» WORKING DATA
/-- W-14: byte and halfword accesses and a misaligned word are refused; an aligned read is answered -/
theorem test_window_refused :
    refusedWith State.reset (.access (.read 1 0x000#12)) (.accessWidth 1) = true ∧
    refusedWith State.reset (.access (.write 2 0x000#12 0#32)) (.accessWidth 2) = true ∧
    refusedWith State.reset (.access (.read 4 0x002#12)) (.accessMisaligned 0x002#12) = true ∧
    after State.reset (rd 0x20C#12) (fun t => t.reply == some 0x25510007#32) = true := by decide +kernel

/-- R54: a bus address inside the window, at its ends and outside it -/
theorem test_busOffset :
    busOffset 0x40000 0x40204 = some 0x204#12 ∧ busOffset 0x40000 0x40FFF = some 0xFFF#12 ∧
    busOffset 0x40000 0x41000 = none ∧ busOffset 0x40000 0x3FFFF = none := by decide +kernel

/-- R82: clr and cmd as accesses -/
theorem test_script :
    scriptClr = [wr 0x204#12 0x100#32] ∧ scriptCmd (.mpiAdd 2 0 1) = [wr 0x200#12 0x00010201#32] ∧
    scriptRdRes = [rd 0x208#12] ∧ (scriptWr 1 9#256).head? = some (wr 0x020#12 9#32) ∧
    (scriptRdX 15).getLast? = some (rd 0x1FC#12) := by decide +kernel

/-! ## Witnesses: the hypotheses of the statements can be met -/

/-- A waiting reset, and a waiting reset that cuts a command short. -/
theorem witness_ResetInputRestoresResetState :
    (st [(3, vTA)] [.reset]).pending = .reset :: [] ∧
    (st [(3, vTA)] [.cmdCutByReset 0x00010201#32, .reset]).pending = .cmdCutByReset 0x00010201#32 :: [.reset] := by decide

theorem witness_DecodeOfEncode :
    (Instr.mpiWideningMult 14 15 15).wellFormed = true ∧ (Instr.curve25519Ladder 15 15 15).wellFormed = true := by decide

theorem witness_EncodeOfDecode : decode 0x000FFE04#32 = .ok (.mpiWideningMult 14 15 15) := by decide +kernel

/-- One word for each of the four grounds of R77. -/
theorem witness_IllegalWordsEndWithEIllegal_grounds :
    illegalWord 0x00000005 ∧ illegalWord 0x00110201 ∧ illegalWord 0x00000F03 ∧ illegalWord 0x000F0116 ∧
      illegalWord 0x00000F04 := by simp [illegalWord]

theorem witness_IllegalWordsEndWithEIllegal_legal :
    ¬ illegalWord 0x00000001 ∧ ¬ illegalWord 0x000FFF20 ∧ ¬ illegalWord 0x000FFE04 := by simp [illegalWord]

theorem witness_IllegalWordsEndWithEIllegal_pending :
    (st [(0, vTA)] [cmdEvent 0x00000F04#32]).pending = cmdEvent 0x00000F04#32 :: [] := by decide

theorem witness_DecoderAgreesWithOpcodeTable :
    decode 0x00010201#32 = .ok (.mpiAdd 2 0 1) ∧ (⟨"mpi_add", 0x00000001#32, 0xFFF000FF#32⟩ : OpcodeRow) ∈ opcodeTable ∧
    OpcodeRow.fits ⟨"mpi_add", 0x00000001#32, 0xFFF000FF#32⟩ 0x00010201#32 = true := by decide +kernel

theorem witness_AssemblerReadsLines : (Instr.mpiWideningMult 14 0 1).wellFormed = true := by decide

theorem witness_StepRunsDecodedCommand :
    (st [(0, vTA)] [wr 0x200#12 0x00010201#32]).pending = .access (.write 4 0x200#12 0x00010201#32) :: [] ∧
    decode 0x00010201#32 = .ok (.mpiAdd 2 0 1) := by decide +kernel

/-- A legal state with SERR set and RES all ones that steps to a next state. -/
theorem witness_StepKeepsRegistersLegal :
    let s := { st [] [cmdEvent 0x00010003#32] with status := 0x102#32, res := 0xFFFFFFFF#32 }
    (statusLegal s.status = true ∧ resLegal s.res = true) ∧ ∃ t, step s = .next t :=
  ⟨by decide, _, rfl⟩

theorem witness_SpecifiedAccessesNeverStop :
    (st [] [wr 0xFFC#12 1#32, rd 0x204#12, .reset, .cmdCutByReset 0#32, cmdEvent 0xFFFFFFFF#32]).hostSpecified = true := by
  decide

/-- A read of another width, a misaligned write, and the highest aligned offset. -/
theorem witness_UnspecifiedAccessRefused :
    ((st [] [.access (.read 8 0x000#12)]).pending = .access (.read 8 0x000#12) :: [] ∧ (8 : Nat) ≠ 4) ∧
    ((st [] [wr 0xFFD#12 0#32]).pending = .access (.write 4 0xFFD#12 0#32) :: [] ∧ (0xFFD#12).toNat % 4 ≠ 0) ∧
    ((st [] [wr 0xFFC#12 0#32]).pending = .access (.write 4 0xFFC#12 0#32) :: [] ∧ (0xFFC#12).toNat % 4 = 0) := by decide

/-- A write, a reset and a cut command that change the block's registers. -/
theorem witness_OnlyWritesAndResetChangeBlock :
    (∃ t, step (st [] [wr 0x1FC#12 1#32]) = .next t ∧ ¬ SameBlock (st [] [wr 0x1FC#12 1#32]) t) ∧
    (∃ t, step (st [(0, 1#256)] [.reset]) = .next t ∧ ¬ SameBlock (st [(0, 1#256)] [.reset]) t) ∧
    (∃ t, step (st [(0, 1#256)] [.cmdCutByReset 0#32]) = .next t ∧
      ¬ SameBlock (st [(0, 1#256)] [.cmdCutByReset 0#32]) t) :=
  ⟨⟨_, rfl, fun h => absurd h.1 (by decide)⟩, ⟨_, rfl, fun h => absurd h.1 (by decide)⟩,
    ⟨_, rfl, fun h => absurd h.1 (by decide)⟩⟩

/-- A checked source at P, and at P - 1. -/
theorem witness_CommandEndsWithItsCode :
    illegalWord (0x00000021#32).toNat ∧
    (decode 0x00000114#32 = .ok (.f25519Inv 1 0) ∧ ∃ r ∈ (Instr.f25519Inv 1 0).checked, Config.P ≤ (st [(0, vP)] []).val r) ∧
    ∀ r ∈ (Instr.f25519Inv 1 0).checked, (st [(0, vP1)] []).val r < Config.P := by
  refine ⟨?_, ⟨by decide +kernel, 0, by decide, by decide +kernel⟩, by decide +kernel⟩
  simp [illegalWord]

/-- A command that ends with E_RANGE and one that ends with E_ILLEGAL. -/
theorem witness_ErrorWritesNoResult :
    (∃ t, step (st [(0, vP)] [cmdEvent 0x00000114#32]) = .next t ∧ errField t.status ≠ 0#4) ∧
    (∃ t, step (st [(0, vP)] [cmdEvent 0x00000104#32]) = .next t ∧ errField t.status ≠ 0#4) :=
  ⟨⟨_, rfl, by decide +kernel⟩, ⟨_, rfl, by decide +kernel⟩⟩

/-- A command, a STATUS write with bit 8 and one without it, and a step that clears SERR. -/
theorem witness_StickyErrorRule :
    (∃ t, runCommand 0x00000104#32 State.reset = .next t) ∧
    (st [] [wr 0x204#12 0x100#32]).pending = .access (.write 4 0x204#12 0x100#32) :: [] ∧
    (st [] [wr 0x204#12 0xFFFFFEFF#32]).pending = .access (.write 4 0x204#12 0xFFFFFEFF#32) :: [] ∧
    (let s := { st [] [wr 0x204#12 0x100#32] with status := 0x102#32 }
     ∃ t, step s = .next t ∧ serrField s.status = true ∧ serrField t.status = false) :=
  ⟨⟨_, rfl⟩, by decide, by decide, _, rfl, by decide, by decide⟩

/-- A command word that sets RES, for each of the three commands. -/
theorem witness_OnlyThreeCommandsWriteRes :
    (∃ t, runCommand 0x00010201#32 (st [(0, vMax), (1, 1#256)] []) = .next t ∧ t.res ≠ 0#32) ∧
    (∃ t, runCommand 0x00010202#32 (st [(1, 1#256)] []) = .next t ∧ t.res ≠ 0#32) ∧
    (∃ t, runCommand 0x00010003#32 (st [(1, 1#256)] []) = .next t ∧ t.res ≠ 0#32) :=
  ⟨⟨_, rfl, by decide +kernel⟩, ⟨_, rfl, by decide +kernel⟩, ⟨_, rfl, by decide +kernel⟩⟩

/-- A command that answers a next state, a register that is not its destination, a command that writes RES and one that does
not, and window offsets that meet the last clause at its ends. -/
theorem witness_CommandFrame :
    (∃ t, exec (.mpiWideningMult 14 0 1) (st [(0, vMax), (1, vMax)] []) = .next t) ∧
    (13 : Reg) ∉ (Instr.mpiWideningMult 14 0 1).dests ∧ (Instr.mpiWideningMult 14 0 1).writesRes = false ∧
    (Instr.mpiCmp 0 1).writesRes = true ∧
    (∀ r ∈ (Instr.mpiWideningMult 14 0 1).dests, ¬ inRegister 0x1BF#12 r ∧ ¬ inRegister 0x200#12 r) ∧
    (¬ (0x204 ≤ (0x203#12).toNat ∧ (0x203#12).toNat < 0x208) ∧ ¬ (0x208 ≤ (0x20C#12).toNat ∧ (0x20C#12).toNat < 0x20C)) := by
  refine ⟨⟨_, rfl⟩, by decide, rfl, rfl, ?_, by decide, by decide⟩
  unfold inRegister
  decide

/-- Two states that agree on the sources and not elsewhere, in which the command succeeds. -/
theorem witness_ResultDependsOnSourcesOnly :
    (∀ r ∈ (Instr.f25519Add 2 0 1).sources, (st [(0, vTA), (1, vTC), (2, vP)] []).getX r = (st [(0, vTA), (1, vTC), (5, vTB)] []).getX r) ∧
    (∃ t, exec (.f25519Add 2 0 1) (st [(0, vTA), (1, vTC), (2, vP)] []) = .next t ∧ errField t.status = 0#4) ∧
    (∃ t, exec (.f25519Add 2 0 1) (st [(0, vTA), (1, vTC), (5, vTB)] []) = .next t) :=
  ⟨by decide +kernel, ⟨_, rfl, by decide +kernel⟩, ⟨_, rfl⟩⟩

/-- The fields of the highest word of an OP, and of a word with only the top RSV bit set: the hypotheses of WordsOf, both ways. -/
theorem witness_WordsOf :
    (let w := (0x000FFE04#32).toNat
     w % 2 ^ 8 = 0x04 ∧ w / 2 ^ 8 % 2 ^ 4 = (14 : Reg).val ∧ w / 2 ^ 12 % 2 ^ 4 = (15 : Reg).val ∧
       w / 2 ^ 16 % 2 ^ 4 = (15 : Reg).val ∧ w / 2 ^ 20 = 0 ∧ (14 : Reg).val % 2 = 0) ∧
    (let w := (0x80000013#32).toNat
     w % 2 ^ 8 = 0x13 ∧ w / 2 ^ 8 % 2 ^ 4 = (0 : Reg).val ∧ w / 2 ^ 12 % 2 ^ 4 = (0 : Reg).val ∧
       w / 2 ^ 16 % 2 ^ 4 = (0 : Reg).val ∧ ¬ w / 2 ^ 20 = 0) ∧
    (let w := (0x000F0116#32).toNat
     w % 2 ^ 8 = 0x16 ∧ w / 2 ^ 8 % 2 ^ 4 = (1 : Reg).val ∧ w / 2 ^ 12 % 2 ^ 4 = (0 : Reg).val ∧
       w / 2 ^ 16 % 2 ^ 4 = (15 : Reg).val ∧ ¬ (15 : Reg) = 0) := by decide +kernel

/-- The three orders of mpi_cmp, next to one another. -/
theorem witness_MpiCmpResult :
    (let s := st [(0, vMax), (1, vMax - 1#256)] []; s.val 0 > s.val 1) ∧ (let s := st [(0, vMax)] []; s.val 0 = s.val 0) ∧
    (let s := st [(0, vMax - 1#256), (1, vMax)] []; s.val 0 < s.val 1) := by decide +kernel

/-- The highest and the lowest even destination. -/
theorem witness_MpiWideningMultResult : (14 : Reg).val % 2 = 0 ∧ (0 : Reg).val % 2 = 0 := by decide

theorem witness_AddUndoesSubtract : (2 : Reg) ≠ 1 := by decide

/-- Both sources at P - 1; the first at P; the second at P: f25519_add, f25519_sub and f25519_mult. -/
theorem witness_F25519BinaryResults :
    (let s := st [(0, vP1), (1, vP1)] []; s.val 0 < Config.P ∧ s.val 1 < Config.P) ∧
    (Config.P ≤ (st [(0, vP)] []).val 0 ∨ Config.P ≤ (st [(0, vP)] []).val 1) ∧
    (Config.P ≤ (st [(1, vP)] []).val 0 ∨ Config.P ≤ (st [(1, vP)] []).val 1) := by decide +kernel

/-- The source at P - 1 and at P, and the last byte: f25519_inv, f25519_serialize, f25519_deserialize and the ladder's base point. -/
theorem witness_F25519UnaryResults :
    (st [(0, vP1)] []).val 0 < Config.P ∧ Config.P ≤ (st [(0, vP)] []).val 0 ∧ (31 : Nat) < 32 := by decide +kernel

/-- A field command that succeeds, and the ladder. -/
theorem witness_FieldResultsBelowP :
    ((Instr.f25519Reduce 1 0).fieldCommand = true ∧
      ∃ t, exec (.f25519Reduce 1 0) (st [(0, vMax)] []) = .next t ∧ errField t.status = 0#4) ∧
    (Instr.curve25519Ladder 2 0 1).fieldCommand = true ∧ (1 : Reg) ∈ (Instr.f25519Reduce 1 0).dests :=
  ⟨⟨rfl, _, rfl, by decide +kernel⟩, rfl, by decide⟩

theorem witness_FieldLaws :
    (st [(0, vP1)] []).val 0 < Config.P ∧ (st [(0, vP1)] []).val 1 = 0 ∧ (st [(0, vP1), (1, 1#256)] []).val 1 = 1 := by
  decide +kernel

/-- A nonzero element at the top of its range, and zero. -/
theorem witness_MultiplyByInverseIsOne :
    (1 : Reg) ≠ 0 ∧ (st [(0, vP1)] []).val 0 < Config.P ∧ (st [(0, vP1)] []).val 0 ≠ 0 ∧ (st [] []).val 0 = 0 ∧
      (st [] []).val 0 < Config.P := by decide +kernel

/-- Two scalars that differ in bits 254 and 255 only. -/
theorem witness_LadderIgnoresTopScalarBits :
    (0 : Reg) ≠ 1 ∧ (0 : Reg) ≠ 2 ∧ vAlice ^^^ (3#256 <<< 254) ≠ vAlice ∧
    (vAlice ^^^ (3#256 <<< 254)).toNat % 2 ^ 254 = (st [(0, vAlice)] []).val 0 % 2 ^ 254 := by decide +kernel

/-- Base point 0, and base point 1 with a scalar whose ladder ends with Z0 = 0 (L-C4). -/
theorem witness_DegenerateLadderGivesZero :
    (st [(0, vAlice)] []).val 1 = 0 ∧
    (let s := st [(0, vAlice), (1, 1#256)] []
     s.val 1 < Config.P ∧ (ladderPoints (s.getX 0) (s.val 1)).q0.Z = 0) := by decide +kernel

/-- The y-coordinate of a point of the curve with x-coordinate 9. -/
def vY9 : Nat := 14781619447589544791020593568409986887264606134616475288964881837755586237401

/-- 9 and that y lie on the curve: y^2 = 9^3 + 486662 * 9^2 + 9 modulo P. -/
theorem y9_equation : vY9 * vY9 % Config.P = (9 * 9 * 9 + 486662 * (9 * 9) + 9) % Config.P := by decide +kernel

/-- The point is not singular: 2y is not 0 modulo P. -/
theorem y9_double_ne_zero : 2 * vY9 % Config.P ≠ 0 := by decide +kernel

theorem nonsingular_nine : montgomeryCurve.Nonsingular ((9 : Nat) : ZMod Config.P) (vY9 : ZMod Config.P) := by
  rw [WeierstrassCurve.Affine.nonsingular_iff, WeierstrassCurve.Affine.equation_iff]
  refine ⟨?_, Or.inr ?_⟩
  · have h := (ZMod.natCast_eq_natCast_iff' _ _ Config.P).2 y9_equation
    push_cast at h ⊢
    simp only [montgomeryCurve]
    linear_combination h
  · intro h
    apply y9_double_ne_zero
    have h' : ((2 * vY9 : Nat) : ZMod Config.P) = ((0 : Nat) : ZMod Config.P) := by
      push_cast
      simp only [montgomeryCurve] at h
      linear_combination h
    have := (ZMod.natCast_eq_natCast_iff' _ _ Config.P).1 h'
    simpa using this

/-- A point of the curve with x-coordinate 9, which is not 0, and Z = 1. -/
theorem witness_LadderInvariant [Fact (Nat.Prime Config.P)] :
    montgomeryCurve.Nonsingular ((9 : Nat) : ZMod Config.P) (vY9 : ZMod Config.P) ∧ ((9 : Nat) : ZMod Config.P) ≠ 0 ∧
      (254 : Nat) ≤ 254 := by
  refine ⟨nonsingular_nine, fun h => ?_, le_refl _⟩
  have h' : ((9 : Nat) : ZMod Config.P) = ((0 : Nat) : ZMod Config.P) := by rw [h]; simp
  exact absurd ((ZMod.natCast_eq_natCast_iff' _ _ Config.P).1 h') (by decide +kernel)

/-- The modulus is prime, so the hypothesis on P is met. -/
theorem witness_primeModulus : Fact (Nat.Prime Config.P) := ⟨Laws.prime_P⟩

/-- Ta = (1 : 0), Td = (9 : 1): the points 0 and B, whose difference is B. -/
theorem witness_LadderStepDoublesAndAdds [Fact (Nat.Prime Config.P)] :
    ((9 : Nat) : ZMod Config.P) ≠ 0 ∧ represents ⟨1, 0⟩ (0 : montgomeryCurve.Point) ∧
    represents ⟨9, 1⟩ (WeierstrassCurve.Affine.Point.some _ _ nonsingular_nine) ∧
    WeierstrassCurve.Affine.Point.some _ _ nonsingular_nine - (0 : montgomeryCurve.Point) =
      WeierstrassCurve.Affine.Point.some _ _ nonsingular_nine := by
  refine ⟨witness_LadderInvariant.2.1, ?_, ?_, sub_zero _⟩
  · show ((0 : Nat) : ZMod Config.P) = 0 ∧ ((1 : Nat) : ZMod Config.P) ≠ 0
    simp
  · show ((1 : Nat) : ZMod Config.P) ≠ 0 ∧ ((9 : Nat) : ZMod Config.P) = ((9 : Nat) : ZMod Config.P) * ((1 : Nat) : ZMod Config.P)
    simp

---

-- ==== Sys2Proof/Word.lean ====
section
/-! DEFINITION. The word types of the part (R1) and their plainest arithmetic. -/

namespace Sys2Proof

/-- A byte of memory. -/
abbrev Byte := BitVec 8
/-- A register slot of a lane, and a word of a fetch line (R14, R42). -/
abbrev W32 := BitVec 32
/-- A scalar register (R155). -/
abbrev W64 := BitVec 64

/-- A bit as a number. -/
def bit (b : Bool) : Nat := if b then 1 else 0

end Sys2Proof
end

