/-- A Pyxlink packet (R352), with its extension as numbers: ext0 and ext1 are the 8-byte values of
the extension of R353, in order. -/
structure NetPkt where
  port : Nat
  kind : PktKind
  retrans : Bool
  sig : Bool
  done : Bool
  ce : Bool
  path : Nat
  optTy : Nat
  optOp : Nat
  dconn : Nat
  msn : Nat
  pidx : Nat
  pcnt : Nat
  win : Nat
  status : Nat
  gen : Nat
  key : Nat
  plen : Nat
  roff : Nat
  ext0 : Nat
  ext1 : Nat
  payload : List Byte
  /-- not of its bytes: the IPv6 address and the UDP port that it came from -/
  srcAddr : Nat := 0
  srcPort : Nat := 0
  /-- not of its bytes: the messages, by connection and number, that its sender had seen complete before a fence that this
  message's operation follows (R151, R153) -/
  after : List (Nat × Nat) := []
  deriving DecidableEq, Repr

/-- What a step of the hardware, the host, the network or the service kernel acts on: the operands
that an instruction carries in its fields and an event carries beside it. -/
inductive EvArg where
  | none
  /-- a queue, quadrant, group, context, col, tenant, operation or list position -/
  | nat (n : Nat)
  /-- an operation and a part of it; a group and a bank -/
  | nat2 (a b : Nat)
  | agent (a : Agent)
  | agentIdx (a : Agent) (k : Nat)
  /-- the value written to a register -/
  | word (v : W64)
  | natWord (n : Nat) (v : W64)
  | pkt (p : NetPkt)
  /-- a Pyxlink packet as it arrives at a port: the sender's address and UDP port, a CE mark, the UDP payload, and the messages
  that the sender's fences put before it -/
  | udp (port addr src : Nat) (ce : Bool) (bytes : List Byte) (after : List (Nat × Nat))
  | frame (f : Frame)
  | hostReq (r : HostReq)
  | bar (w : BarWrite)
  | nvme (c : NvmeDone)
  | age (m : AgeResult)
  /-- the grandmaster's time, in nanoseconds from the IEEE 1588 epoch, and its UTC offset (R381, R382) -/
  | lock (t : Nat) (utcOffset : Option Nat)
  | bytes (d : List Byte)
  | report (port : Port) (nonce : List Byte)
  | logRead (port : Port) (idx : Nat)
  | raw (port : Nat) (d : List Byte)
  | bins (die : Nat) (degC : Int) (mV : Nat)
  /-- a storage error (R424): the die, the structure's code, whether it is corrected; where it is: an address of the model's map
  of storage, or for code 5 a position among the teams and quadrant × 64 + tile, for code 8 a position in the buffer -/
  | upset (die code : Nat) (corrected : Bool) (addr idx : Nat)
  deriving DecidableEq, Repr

» YOUR OBJECTIVE
Each line in the listing above from the one containing "decide)⟩, ⟨_, rfl, fun" through the one containing "(st [] [wr 0x204#12 0xFFFFFEFF#32]).pending" should be repeated exactly, and no other line.

» TASK RESPONSE
  ⟨⟨_, rfl, fun h => absurd h.1 (by decide)⟩, ⟨_, rfl, fun h => absurd h.1 (by decide)⟩,
    ⟨_, rfl, fun h => absurd h.1 (by decide)⟩⟩

/-- A checked source at P, and at P - 1. -/
theorem witness_CommandEndsWithItsCode :
    illegalWord (0x00000021#32).toNat ∧
    (decode 0x00000114#32 = .ok (.f25519Inv 1 0) ∧ ∃ r ∈ (Instr.f25519Inv 1 0).checked, Config.P ≤ (st [(0, vP)] []).val r) ∧
    ∀ r ∈ (Instr.f25519Inv 1 0).checked, (st [(0, vP1)] []).val r < Config.P := by
  refine ⟨?_, ⟨by decide +kernel, 0, by decide, by decide +kernel⟩, by decide +kernel⟩
  simp [illegalWord]

/-- A command that ends with E_RANGE and one that ends with E_ILLEGAL. -/
theorem witness_ErrorWritesNoResult :
    (∃ t, step (st [(0, vP)] [cmdEvent 0x00000114#32]) = .next t ∧ errField t.status ≠ 0#4) ∧
    (∃ t, step (st [(0, vP)] [cmdEvent 0x00000104#32]) = .next t ∧ errField t.status ≠ 0#4) :=
  ⟨⟨_, rfl, by decide +kernel⟩, ⟨_, rfl, by decide +kernel⟩⟩

/-- A command, a STATUS write with bit 8 and one without it, and a step that clears SERR. -/
theorem witness_StickyErrorRule :
    (∃ t, runCommand 0x00000104#32 State.reset = .next t) ∧
    (st [] [wr 0x204#12 0x100#32]).pending = .access (.write 4 0x204#12 0x100#32) :: [] ∧
    (st [] [wr 0x204#12 0xFFFFFEFF#32]).pending = .access (.write 4 0x204#12 0xFFFFFEFF#32) :: [] ∧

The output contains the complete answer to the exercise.